Autores principais:Serras, Adelaide Meira, 1955-
Assunto:Utopia Moon travelling Eighteenth-century Capitalism Ethos To Invest
Ano:2015
País:Portugal
Tipo de documento:artigo
Tipo de acesso:acesso aberto
Instituição associada:Universidade de Lisboa
Idioma:inglês
Origem:Repositório da Universidade de Lisboa
Descrição
Resumo:A Voyage to Cacklogallinia with a Description of the Religion,Policy,Customs and Manners, of that Country came to print in 1727, in London, authored by a certain “Captain Samuel Brunt”, a pseudonym of a writer whose identity, willingly or not, is still a mystery.

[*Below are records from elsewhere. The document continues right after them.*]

-- ==== Sys2Proof/Laws/Frames.lean ====
section
/-! SUPPORT. The results of the shared operand work as the statements name them (`Reads`, `Wrote`, `WroteReg`,
`WroteNothing`, `OnlyChanges`), and the pseudocode behind each selector of Syntax.lean. -/

namespace Sys2Proof.Machine

/-! ## Composing frames -/

theorem onlyChanges_refl (s : State) : OnlyChanges s s [] noByte :=
  ⟨fun _ _ => rfl, fun _ _ => rfl, rfl, rfl, rfl, rfl, rfl, rfl, rfl, rfl, rfl⟩

theorem onlyChanges_trans {s t u : State} {rs rs' : List Reg} {bs bs' : Nat → Prop} (h : OnlyChanges s t rs bs)
    (h' : OnlyChanges t u rs' bs') : OnlyChanges s u (rs ++ rs') (fun b => bs b ∨ bs' b) :=
  ⟨fun r hr => (h'.regs r fun hm => hr (by simp [hm])).trans (h.regs r fun hm => hr (by simp [hm])),
    fun b hb => (h'.bytes b fun hm => hb (.inr hm)).trans (h.bytes b fun hm => hb (.inl hm)),
    h'.status.trans h.status, h'.reason.trans h.reason, h'.reachedBottom.trans h.reachedBottom,
    h'.curInterrupt.trans h.curInterrupt, h'.history.trans h.history, h'.undone.trans h.undone,
    h'.answers.trans h.answers, h'.program.trans h.program, h'.options.trans h.options⟩

theorem onlyChanges_mono {s t : State} {rs rs' : List Reg} {bs bs' : Nat → Prop} (h : OnlyChanges s t rs bs)
    (hr : ∀ r ∈ rs, r ∈ rs') (hb : ∀ b, bs b → bs' b) : OnlyChanges s t rs' bs' :=
  ⟨fun r hm => h.regs r fun hn => hm (hr r hn), fun b hm => h.bytes b fun hn => hm (hb b hn), h.status, h.reason,
    h.reachedBottom, h.curInterrupt, h.history, h.undone, h.answers, h.program, h.options⟩

theorem onlyChanges_putReg (s : State) (r : Reg) (v : Word) (sz : Size) : OnlyChanges s (s.putReg r v sz) [r] noByte := by
  refine ⟨fun r' hr => ?_, fun _ _ => by simp, ?_, ?_, ?_, ?_, ?_, ?_, ?_, ?_, ?_⟩ <;> simp
  intro h; simp [h] at hr

theorem onlyChanges_storeAt (s : State) (addr : Word) (sz : Size) (v : BitVec sz.bits) :
    OnlyChanges s (s.storeAt addr sz v) [] (within addr sz.bytes) :=
  putLoc_onlyChanges s (.mem addr) sz v

theorem onlyChanges_putFlags (s : State) (f : Flags) : OnlyChanges s (s.putFlags f) [] noByte := by
  constructor <;> simp

theorem onlyChanges_jump (s : State) (p : Word) : OnlyChanges s (s.jump p) [] noByte := by
  constructor <;> simp

theorem onlyChanges_advance (s : State) : OnlyChanges s s.advance [] noByte := by
  constructor <;> simp

theorem onlyChanges_pushCall (s : State) (p sp : Word) : OnlyChanges s (s.pushCall p sp) [] noByte := by
  constructor <;> simp

theorem onlyChanges_popCall (s : State) : OnlyChanges s s.popCall [] noByte := by
  constructor <;> simp

/-! ## Operand work -/

theorem readSource_of_reads {op : Operand} {sz : Size} {s u : State} {l : Loc} {v : BitVec sz.bits}
    (h : Reads op sz s l u v) : readSource op sz s = .ok (v, u) :=
  readSource_eq_ok.2 ⟨l, h.1, h.2⟩

theorem writeDest_of {op : Operand} {sz : Size} {s u : State} {l : Loc} (h : resolve op sz s = .ok (l, u))
    (hw : l.writable sz u) (v : BitVec sz.bits) : writeDest op sz v s = .ok (u.putLoc l sz v) :=
  writeDest_eq_ok.2 ⟨l, u, h, hw, rfl⟩

theorem reads_writable {op : Operand} {sz : Size} {s u : State} {l : Loc} {v : BitVec sz.bits} (hi : op.isImm = false)
    (h : Reads op sz s l u v) : l.writable sz u :=
  writable_of_readLoc h.2 (resolve_not_imm hi h.1)

theorem modifyDest_of {op : Operand} {sz : Size} {s u : State} {l : Loc} {v : BitVec sz.bits} (hi : op.isImm = false)
    (h : Reads op sz s l u v) (f : BitVec sz.bits → Flags → Computed sz.bits) :
    modifyDest op sz f s = .ok ((u.putLoc l sz (f v u.flags).value).putFlags (f v u.flags).flags) :=
  modifyDest_eq_ok.2 ⟨l, u, v, h.1, h.2, reads_writable hi h, rfl⟩

theorem resolve_flags {op : Operand} {sz : Size} {s u : State} {l : Loc} (h : resolve op sz s = .ok (l, u)) :
    u.flags = s.flags := (resolve_onlyChanges h).2.2.1

/-- Reading a data register resolves to it and leaves the state. -/
theorem reads_dn (n : Fin 8) (sz : Size) (s : State) :
    Reads (.register (.data n)) sz s (.reg (.data n)) s ((s.x (.data n)).setWidth sz.bits) :=
  ⟨rfl, rfl⟩

/-! ## Results -/

/-- A location written after two operands were resolved, flags written, `pc` advanced. -/
theorem wrote_two {src dst : Operand} {sz : Size} {s u w : State} {ls ld : Loc} (hs : resolve src sz s = .ok (ls, u))
    (hd : resolve dst sz u = .ok (ld, w)) (hw : ld.writable sz w) (v : BitVec sz.bits) (f : Flags) :
    Wrote s w ((w.putLoc ld sz v).putFlags f).advance (src.steps ++ dst.steps) ld sz v := by
  obtain ⟨os, ms, fs, ps, cs⟩ := resolve_onlyChanges hs
  obtain ⟨od, md, fd, pd, cd⟩ := resolve_onlyChanges hd
  have hp := putLoc_onlyChanges w ld sz v
  have hh := putLoc_holds hw v
  refine ⟨?_, fun r hr => ?_, ?_, ?_, ?_⟩
  · cases ld <;> simp only [Loc.holds, advance_x, putFlags_x, advance_mem, putFlags_mem] at hh ⊢ <;> exact hh
  · simpa using hp.regs r hr
  · refine onlyChanges_mono (onlyChanges_trans (onlyChanges_trans os od) (onlyChanges_trans hp
      (onlyChanges_trans (onlyChanges_putFlags _ f) (onlyChanges_advance _)))) ?_ ?_
    · intro r; simp
    · intro b; simp [noByte]
  · simp [pd, ps]
  · simp [cd, cs]

/-- A location written after one operand was resolved. -/
theorem wrote_one {dst : Operand} {sz : Size} {s w : State} {ld : Loc} (hd : resolve dst sz s = .ok (ld, w))
    (hw : ld.writable sz w) (v : BitVec sz.bits) (f : Flags) :
    Wrote s w ((w.putLoc ld sz v).putFlags f).advance dst.steps ld sz v :=
  wrote_two (src := .immediate 0) (ls := .imm 0) rfl hd hw v f

/-- A register written after one operand was resolved. -/
theorem wroteReg_one {src : Operand} {sz : Size} {s u : State} {ls : Loc} (hs : resolve src sz s = .ok (ls, u)) (r : Reg)
    (v : Word) (p : Size) (f : Flags) : WroteReg s u ((u.putReg r v p).putFlags f).advance src.steps r v := by
  obtain ⟨os, ms, fs, ps, cs⟩ := resolve_onlyChanges hs
  refine ⟨by simp, fun r' hr => by simp [hr], ?_, ?_, ?_⟩
  · refine onlyChanges_mono (onlyChanges_trans os (onlyChanges_trans (onlyChanges_putReg u r v p)
      (onlyChanges_trans (onlyChanges_putFlags _ f) (onlyChanges_advance _)))) ?_ ?_
    · intro r'; simp
    · intro b; simp [noByte]
  · simp [ps]
  · simp [cs]

/-- A register written, no flag. -/
theorem wroteReg_quiet {src : Operand} {sz : Size} {s u : State} {ls : Loc} (hs : resolve src sz s = .ok (ls, u))
    (r : Reg) (v : Word) (p : Size) : WroteReg s u (u.putReg r v p).advance src.steps r v := by
  obtain ⟨os, ms, fs, ps, cs⟩ := resolve_onlyChanges hs
  refine ⟨by simp, fun r' hr => by simp [hr], ?_, ?_, ?_⟩
  · refine onlyChanges_mono (onlyChanges_trans os (onlyChanges_trans (onlyChanges_putReg u r v p)
      (onlyChanges_advance _))) ?_ ?_
    · intro r'; simp
    · intro b; simp [noByte]
  · simp [ps]
  · simp [cs]

/-- Nothing written but the flags after one operand was resolved. -/
theorem wroteNothing_one {src : Operand} {sz : Size} {s u : State} {ls : Loc} (hs : resolve src sz s = .ok (ls, u))
    (f : Flags) : WroteNothing s u (u.putFlags f).advance src.steps := by
  obtain ⟨os, ms, fs, ps, cs⟩ := resolve_onlyChanges hs
  refine ⟨fun r => by simp, ?_, ?_, ?_⟩
  · refine onlyChanges_mono (onlyChanges_trans os (onlyChanges_trans (onlyChanges_putFlags _ f)
      (onlyChanges_advance _))) ?_ ?_
    · intro r'; simp
    · intro b; simp [noByte]
  · simp [ps]
  · simp [cs]

/-! ## The pseudocode behind the selectors -/

theorem exec_move (sz : Size) (src dst : Operand) (s : State) :
    exec (Instr.move sz src dst) s = runForm (.move sz src dst) (moveBody sz src dst) s := by cases sz <;> rfl

theorem exec_add (sz : Size) (src dst : Operand) (s : State) :
    exec (Instr.add sz src dst) s = runForm (.addSub sz src dst) (arithBody sz addCompute src dst) s := by
  cases sz <;> rfl

theorem exec_addq (sz : Size) (src dst : Operand) (s : State) :
    exec (Instr.addq sz src dst) s = runForm (.quick sz src dst) (arithBody sz addCompute src dst) s := by
  cases sz <;> rfl

theorem exec_sub (sz : Size) (src dst : Operand) (s : State) :
    exec (Instr.sub sz src dst) s = runForm (.addSub sz src dst) (arithBody sz subCompute src dst) s := by
  cases sz <;> rfl

theorem exec_subq (sz : Size) (src dst : Operand) (s : State) :
    exec (Instr.subq sz src dst) s = runForm (.quick sz src dst) (arithBody sz subCompute src dst) s := by
  cases sz <;> rfl

theorem exec_adda {sz : Size} (h : sz ≠ .B) (src dst : Operand) (s : State) :
    exec (Instr.adda sz src dst) s
      = runForm (.toAddr sz src dst) (addrArithBody sz (fun a b => a + b) src dst) s := by
  cases sz
  · exact absurd rfl h
  all_goals rfl

theorem exec_suba {sz : Size} (h : sz ≠ .B) (src dst : Operand) (s : State) :
    exec (Instr.suba sz src dst) s
      = runForm (.toAddr sz src dst) (addrArithBody sz (fun a b => a - b) src dst) s := by
  cases sz
  · exact absurd rfl h
  all_goals rfl

theorem exec_cmp (sz : Size) (src dst : Operand) (s : State) :
    exec (Instr.cmp sz src dst) s = runForm (.compare sz src dst) (cmpBody sz src dst) s := by cases sz <;> rfl

theorem exec_tst (sz : Size) (dst : Operand) (s : State) :
    exec (Instr.tst sz dst) s = runForm (.unary sz dst) (tstBody sz dst) s := by cases sz <;> rfl

theorem exec_neg (sz : Size) (dst : Operand) (s : State) :
    exec (Instr.neg sz dst) s = runForm (.unary sz dst) (negBody sz dst) s := by cases sz <;> rfl

theorem exec_and (sz : Size) (src dst : Operand) (s : State) :
    exec (Instr.and sz src dst) s = runForm (.andOr sz src dst) (logicBody sz (fun a b => a &&& b) src dst) s := by
  cases sz <;> rfl

theorem exec_or (sz : Size) (src dst : Operand) (s : State) :
    exec (Instr.or sz src dst) s = runForm (.andOr sz src dst) (logicBody sz (fun a b => a ||| b) src dst) s := by
  cases sz <;> rfl

theorem exec_eor (sz : Size) (src dst : Operand) (s : State) :
    exec (Instr.eor sz src dst) s = runForm (.eor sz src dst) (logicBody sz (fun a b => a ^^^ b) src dst) s := by
  cases sz <;> rfl

theorem exec_not (sz : Size) (dst : Operand) (s : State) :
    exec (Instr.not sz dst) s = runForm (.unary sz dst) (notBody sz dst) s := by cases sz <;> rfl

theorem exec_shifted (op : ShiftOp) (sz : Size) (args : ShiftArgs) (s : State) :
    exec (Instr.shifted op sz args) s = runForm (.shift sz args) (shiftBody op sz args) s := by
  cases op <;> cases sz <;> rfl

theorem exec_bitOnReg (op : BitOp) (bitnum dst : Operand) (s : State) :
    exec (Instr.bitOnReg op bitnum dst) s = runForm (.bit .L bitnum dst) (bitBody op .L bitnum dst) s := by
  cases op <;> rfl

theorem exec_bitOnByte (op : BitOp) (bitnum dst : Operand) (s : State) :
    exec (Instr.bitOnByte op bitnum dst) s = runForm (.bit .B bitnum dst) (bitBody op .B bitnum dst) s := by
  cases op <;> rfl

theorem exec_branchOn (k : Cond) (target : Operand) (s : State) :
    exec (Instr.branchOn k target) s = runForm (.branch target) (branchBody k target) s := by cases k <;> rfl

theorem exec_decBranchOn (k : Cond) (counter target : Operand) (s : State) :
    exec (Instr.decBranchOn k counter target) s
      = runForm (.decBranch counter target) (decBranchBody k counter target) s := by cases k <;> rfl

theorem exec_setOn (k : Cond) (dst : Operand) (s : State) :
    exec (Instr.setOn k dst) s = runForm (.setByte dst) (setBody k dst) s := by cases k <;> rfl

theorem exec_movemStore {sz : Size} (h : sz ≠ .B) (l : BitVec 16) (dst : Operand) (s : State) :
    exec (Instr.movemStore sz l dst) s = runForm (.storeRegs sz l dst) (movemStoreBody sz l dst) s := by
  cases sz
  · exact absurd rfl h
  all_goals rfl

theorem exec_movemLoad {sz : Size} (h : sz ≠ .B) (l : BitVec 16) (src : Operand) (s : State) :
    exec (Instr.movemLoad sz src l) s = runForm (.loadRegs sz src l) (movemLoadBody sz src l) s := by
  cases sz
  · exact absurd rfl h
  all_goals rfl

end Sys2Proof.Machine
end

It describes a hazardous voyage by sea, very much in tune with the usual travel writing descriptions of the beauties and perils that awaited the seamen in their cross Atlantic routes. As usual in this kind of fictional works, the encounter with another community peopled by an intelligent species, the Cacklogallians, is here enhanced by the relativist notion of man’s position within the frame of God’s creation. The narrative further expands to a flight to the moon with the help of particularly powerful birds. However, the utopian factor here intertwined with fantastical travel devices just paves the way to a rather critical view of British society under the spell of imperial ideology. This paper plays on the double and ambiguous meaning of the verb “to invest”. According to its current sense it means to put one’s money in some industrial or commercial project. The older use of the word, up to the seventeenth century, also signified to attack. Investment, one of the main topics of Brunt’s ironic narration, makes the reader wonder how far greed, speculation, and all the economic tools of eighteenth-century British capitalism did hamper the white man’s ethos and political hegemony.